Masked and Adaptive Transformer for Exemplar Based Image Translation
Chang Jiang, Fei Gao, Biao Ma, Yuhao Lin, Nannan Wang, Gang Xu

TL;DR
This paper introduces MATEBIT, a novel exemplar-based image translation framework that improves cross-domain correspondence accuracy using a masked and adaptive transformer, and enhances style representation quality through contrastive learning.
Contribution
The paper proposes a masked and adaptive transformer for better cross-domain matching and a contrastive style learning method, advancing exemplar-based image translation quality.
Findings
Outperforms state-of-the-art methods in diverse image translation tasks.
Uses a novel masked and adaptive transformer for accurate semantic correspondence.

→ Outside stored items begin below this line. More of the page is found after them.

-- ==== Sys2Proof/WellFormed.lean ====
section
/-!
DEFINITION. WellFormed.lean: the operands that the part can meet, where an operand's type is wider than that: packets
under the row that their opcode names, lengths of transfers and frames, BAR0 addresses.
-/

namespace Sys2Proof

open Sys2Proof.Machine

/-- The packet is the row's: it carries the row's opcode, or one that nothing defines (which any row refuses, R62). -/
def packetOk (c : CmdSpec) (p : Packet) : Bool := rowTakes c p

/-- A read of host memory brings at most 16 MiB (R57, R249). -/
def readOk : ReadEnd → Bool
  | .data l => decide (l.length ≤ 16777216)
  | .fault _ => true

/-- A command's indirect-buffer read brings the number of bytes that the packet gives, where the packet's buffer is one
that is read (R57). -/
def bufferOk (c : CmdSpec) (p : Packet) (r : ReadEnd) : Bool :=
  readOk r && (match c.ibuf, r with
    | some o, .data l => decide (l.length = ibLen p o) || !(ibufFindings p o).isEmpty
    | _, _ => true)

/-- A received frame has at least one byte, and may have any length (R268). -/
def frameOk (f : RxFacts) : Bool := decide (1 ≤ f.bytes.length)

/-- An address of BAR0 (R526). -/
def addrOk (a : Nat) : Bool := decide (a < 0x2000000)

/-- An offset in a BAR, which holds 32 MiB, 4 MiB or 64 KiB (R526). -/
def barOk : Bar → Nat → Bool
  | .bar0, a => addrOk a
  | .bar2, a => decide (a < 0x400000)
  | .bar4, a => decide (a < 0x10000)
  | .config, a => decide (a < 0x1000)

/-- A field frame's data fits the longest frame of either role (R328, R331). -/
def fldEndOk : FldRxEnd → Bool
  | .good f => decide (f.data.length ≤ 2048)
  | .filtered => true
  | .error => true

/-- A second path names a node, a port and a hop count (R418, R420). -/
def secOk (x : SecPath) : Bool :=
  let tree := fun l : List (Nat × Nat) => decide (l.length ≤ 64) && l.all (fun e => decide (e.1 < 4096) && decide (e.2 < 4096))
  decide (x.dst < 4096) && decide (x.port < 32) && tree x.first && tree x.second

/-- A boot fails for one of the causes of GLB_START_STAT. -/
def bootOk : BootEnd → Bool
  | .ready => true
  | .failed c => decide (1 ≤ c) && decide (c ≤ 6)

/-- A configuration item: a register write names a BAR0 address (R442). -/
def itemOk : CfgItem → Bool
  | .command _ r => readOk r
  | .regWrite a _ => addrOk a && decide (a % 4 = 0)
  | .endOfImage _ => true
  | .noImage => true

/-- The command or event is one that the part can meet. -/
def wellFormed : Instr → Bool
  | .queCreateCq _ p => packetOk csCreateCq p
  | .queCreateSq _ p => packetOk csCreateSq p
  | .queDeleteSq _ p => packetOk csDeleteSq p
  | .queDeleteCq _ p => packetOk csDeleteCq p
  | .queSetWrr _ p => packetOk csSetWrr p
  | .queSetQuota _ p => packetOk csSetQuota p
  | .queQuery _ p => packetOk csQueQuery p
  | .portSet _ p => packetOk csPortSet p
  | .portEnable _ p => packetOk csPortEnable p
  | .portFilterSet _ p => packetOk csPortFilterSet p
  | .portEeeSet _ p => packetOk csPortEeeSet p
  | .portRecal _ p => packetOk csPortRecal p
  | .portQuery _ p => packetOk csPortQuery p
  | .fldPortSet _ p => packetOk csFldPortSet p
  | .fldAggLoad _ p r => packetOk csFldAggLoad p && bufferOk csFldAggLoad p r
  | .fldQuery _ p => packetOk csFldQuery p
  | .gateTapeLoad _ p r => packetOk csTapeLoad p && bufferOk csTapeLoad p r
  | .gateClassSet _ p => packetOk csClassSet p
  | .gateCloseMode _ p => packetOk csCloseMode p
  | .schFlowSet _ p => packetOk csFlowSet p
  | .schFlowDisable _ p => packetOk csFlowDisable p
  | .gateQuery _ p => packetOk csGateQuery p
  | .schQuery _ p => packetOk csSchQuery p
  | .gateTapeCancel _ p => packetOk csTapeCancel p
  | .strmIdLoad _ p r => packetOk csIdLoad p && bufferOk csIdLoad p r
  | .strmMeterSet _ p => packetOk csMeterSet p
  | .strmSeqgenSet _ p => packetOk csSeqgenSet p
  | .strmSeqrecSet _ p => packetOk csSeqrecSet p
  | .strmQuery _ p => packetOk csStrmQuery p
  | .timeDomainSet _ p => packetOk csDomainSet p
  | .timeStep _ p => packetOk csTimeStep p
  | .timeRateSet _ p => packetOk csRateSet p
  | .timePpsSet _ p => packetOk csPpsSet p
  | .timeQuery _ p => packetOk csTimeQuery p
  | .sideCastle _ p => packetOk csCastle p
  | .sideSelftest _ p => packetOk csSelftest p
  | .sideResetStandby _ p => packetOk csResetStandby p
  | .sideQuery _ p => packetOk csSideQuery p
  | .fabSet _ p => packetOk csFabSet p
  | .fabRouteLoad _ p r => packetOk csRouteLoad p && bufferOk csRouteLoad p r
  | .fabBypassSet _ p => packetOk csBypassSet p
  | .fabQuery _ p => packetOk csFabQuery p
  | .recNote _ p => packetOk csNote p
  | .recClearChallenge _ p => packetOk csChallenge p
  | .recClear _ p r => packetOk csRecClear p && bufferOk csRecClear p r
  | .recQuery _ p => packetOk csRecQuery p
  | .fwQuery _ p => packetOk csFwQuery p
  | .fwWrite _ p r => packetOk csFwWrite p && bufferOk csFwWrite p r
  | .fwVerify _ p => packetOk csFwVerify p
  | .fwActivate _ p => packetOk csFwActivate p
  | .modeQuery _ p => packetOk csModeQuery p
  | .modeStartCold _ p => packetOk csModeStart p
  | .modeStartWarm _ p => packetOk csModeStart p
  | .modeConfigEnter _ p => packetOk csConfigEnter p
  | .modeConfigExit _ p => packetOk csConfigExit p
  | .modeSafeHold _ p => packetOk csSafeHold p
  | .modeResume _ p => packetOk csResume p
  | .streamSend _ _ _ r => readOk r
  | .aggBuildScatter _ _ _ r => readOk r
  | .sqPushWrite _ _ off bytes => decide (off < 256) && decide (1 ≤ bytes.length) && decide (off + bytes.length ≤ 256)
  | .ringFetchTurn _ _ n => decide (1 ≤ n) && decide (n ≤ 32768)
  | .ringFetchComplete _ _ bytes => decide (bytes.length % 64 = 0)
  | .dmaReadCompletion _ bytes => decide (1 ≤ bytes.length)
  | .dmaWithdraw _ n => decide (n ≤ 16777216)
  | .payloadPrefetch _ bytes => decide (bytes.length ≤ 16777216)
  | .portFrameRxEnd _ f => frameOk f
  | .lldpEeeTlvRx _ n _ => decide (n < 65536)
  | .commitTokenRx t => decide (t.flits ≤ 32768)
  | .replayEnd l rs => decide l.Nodup && rs.all readOk
  | .dispatchRestartEnd n => decide (n < 2 ^ 32)
  | .resyncPhaseEnd n => decide (n < 2 ^ 32)
  | .configLoadItem i => itemOk i
  | .fieldFrameRxEnd _ e => fldEndOk e
  | .helloRx _ x => decide (x.interval ≤ 100)
  | .topologyRx _ m => decide (m.nbrs.length ≤ 32)
  | .routeCompute l => l.all secOk
  | .transitRelay _ f _ => frameOk f
  | .counterReadClear _ a => addrOk a
  | .loWordRead _ a b _ => barOk b a
  | .heldSideReadComplete _ a => addrOk a
  | .registerWrite _ a _ _ b => barOk b a
  | .supplySelectorSwitch _ n => decide (1 ≤ n.val)
  | .sideBootEnd _ e _ _ _ => bootOk e
  | .plcaBeaconReturn _ n => decide (n ≤ 255)
  | .longCommandComplete _ | .classLTimeout _ | .calibrationEnd _ | .statusPacketWrite _ _ | .frameTx _ _ _
  | .frameRxPost _ _ _ | .inlineFrame _ _ _ | .dmaXfer _ _ _ | .aggBuildGather _ _ _ | .fence _ _ _ | .fenceFlush _ _ _
  | .sqDbWrite _ _ _ _ | .cqCiWrite _ _ _ _ | .ringFetchFault _ _ _ | .entryAccept _ _ | .cqeWrite _ _ _
  | .cqOverflowMove _ _ _ | .dmaPoolChannelAssign _ _ | .dmaChainEnd _ | .dmaBarrierFlushComplete _ _
  | .dmaBusErrorPool _ _ _ _ | .dmaCompletionTimeout _ _ _
  | .dmaBusErrorPrivileged _ _ _ _ _ | .pchHaltRelease _ | .dmaPoolResume _ | .dmaPoolAbortCand _ | .dmaPoolAutoAbort
  | .lateCompletionDiscard _ | .schedulerPick _ _ _ | .expressLaneArrival _ _ _ _ | .segmentPick _ _ _ | .frameExpiry _
  | .tagSweep _ | .monitorSample _ | .rateTick | .gateEntryStart _ | .gateCycleEnd _ | .tapeSwitch _
  | .gateHoldAdvance _ | .executorFrameStart _ | .frameDeparture _ | .mmVerifyResponse _ | .mmVerifyTimeout _
  | .portFrameRxStart _ | .rxClassify _ | .linkUp _ | .linkDown _ _ _ | .inbandMismatch _ _ _ | .lpiEnter _ | .lpiWake _
  | .lpiWakeDone _ | .lldpTlvAgeOut _ | .frerResetTimeout _ | .timeTick _ _ _ | .stepApply | .ppsOutPulse | .ppsInEdge
  | .moveMarker | .msTimeEvent | .optimeSave | .journalSummaryWrite | .syncRx _ | .syncTransmit _ _ _
  | .pdelayReqTransmit _ _ _ _ | .pdelayRx _ | .syncReceiptTimeout _ | .slewEnd | .prefSlotReturn | .refLost _
  | .refQualified _ _ | .refHoldExpiry | .forceSwitch _ _ | .txtsPop0Read _ _ | .alivePulseStop _ _ | .heartbeatSend _
  | .heartbeatMiss _ | .mlFlitCrcFail _ _ | .flagFall _ | .chessClockPress _ | .chessClockGrant | .pressRefused _
  | .handoverAck | .handoverTimeout | .commitAck | .commitAckTimeout | .moveSlotWriteDone _ | .jrnThrottle | .lsOutputMismatch _ _ _
  | .lsPartnerWaitTimeout _ | .lsSelfCheckEnd _ _ | .mlSelftestRun _ | .selftestEnd _ | .resyncLoadEnd
  | .scoresheetFull | .flushEnd _ | .sideResetRelease _ | .porstNAssert | .porstNRelease | .sideResetPinAssert _
  | .bothSidePinsLow | .holdNLow | .perstAssert _ | .hostLinkChange _ _ | .busMasterEnableChange _ _ _
  | .msixUnmask _ _ | .feedLoss _ | .feedPresent _ | .rimSupplyFail | .viofFault _ _ | .viofRecover _ _
  | .rimClockUnlock _ | .autoReset _ | .thermCross _ _ | .timeAcqTimeout | .fieldFrameRxStart _ | .fieldRxDeliver _
  | .fieldEnqueue _ _ _ | .fieldTxEnd _ _ | .fieldSettingApply _ | .canBusOff _ | .busoffRecovery _ | .plcaBeaconLoss _
  | .gatherTrigger _ | .gatherBuildEnd _ | .scatterWriteEnd _ | .helloSend | .adjacencyTimeout _ | .topologySend
  | .topologyAgeOut _ | .idClaim | .relayHoldTimeout _ _ | .bypassInsertTimeout _ | .bypassHoldoffEnd _ | .recordTake
  | .recordWriteDone _ | .bankFail _ _ | .recCursorWrite _ _ | .recRdOldest _ _ | .recRdNewest _ _ | .recWindowLoadEnd _ _
  | .rimSetApply _ | .evtRouteWrite _ _ _ _ | .evtCoalWrite _ _ _ _ | .coalesceTimeout _ _ | .evtPinCfgWrite _ _
  | .eventNPulseEnd | .evtTestRaise _ _ | .evtStatClear _ _ _ _ | .cmdAqCfgWrite _ _ _ | .portCntLoRead _ _ _
  | .sideRegWriteApply | .holdNHigh | .recorderRebuildEnd _ _ | .bypassLinkLossTimeout _ | .rimClockRelock _
  | .fecUncorrectableBlock _ | .rxLpiSignaled _ _ _ => true

end Sys2Proof
end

Employs contrastive style learning for high-quality style representations.
Abstract
We present a novel framework for exemplar based image translation. Recent advanced methods for this task mainly focus on establishing cross-domain semantic correspondence, which sequentially dominates image generation in the manner of local style control. Unfortunately, cross-domain semantic matching is challenging; and matching errors ultimately degrade the quality of generated images. To overcome this challenge, we improve the accuracy of matching on the one hand, and diminish the role of matching in image generation on the other hand. To achieve the former, we propose a masked and adaptive transformer (MAT) for learning accurate cross-domain correspondence, and executing context-aware feature augmentation. To achieve the latter, we use source features of the input and global style codes of the exemplar, as supplementary information, for decoding an image. Besides, we devise a novel…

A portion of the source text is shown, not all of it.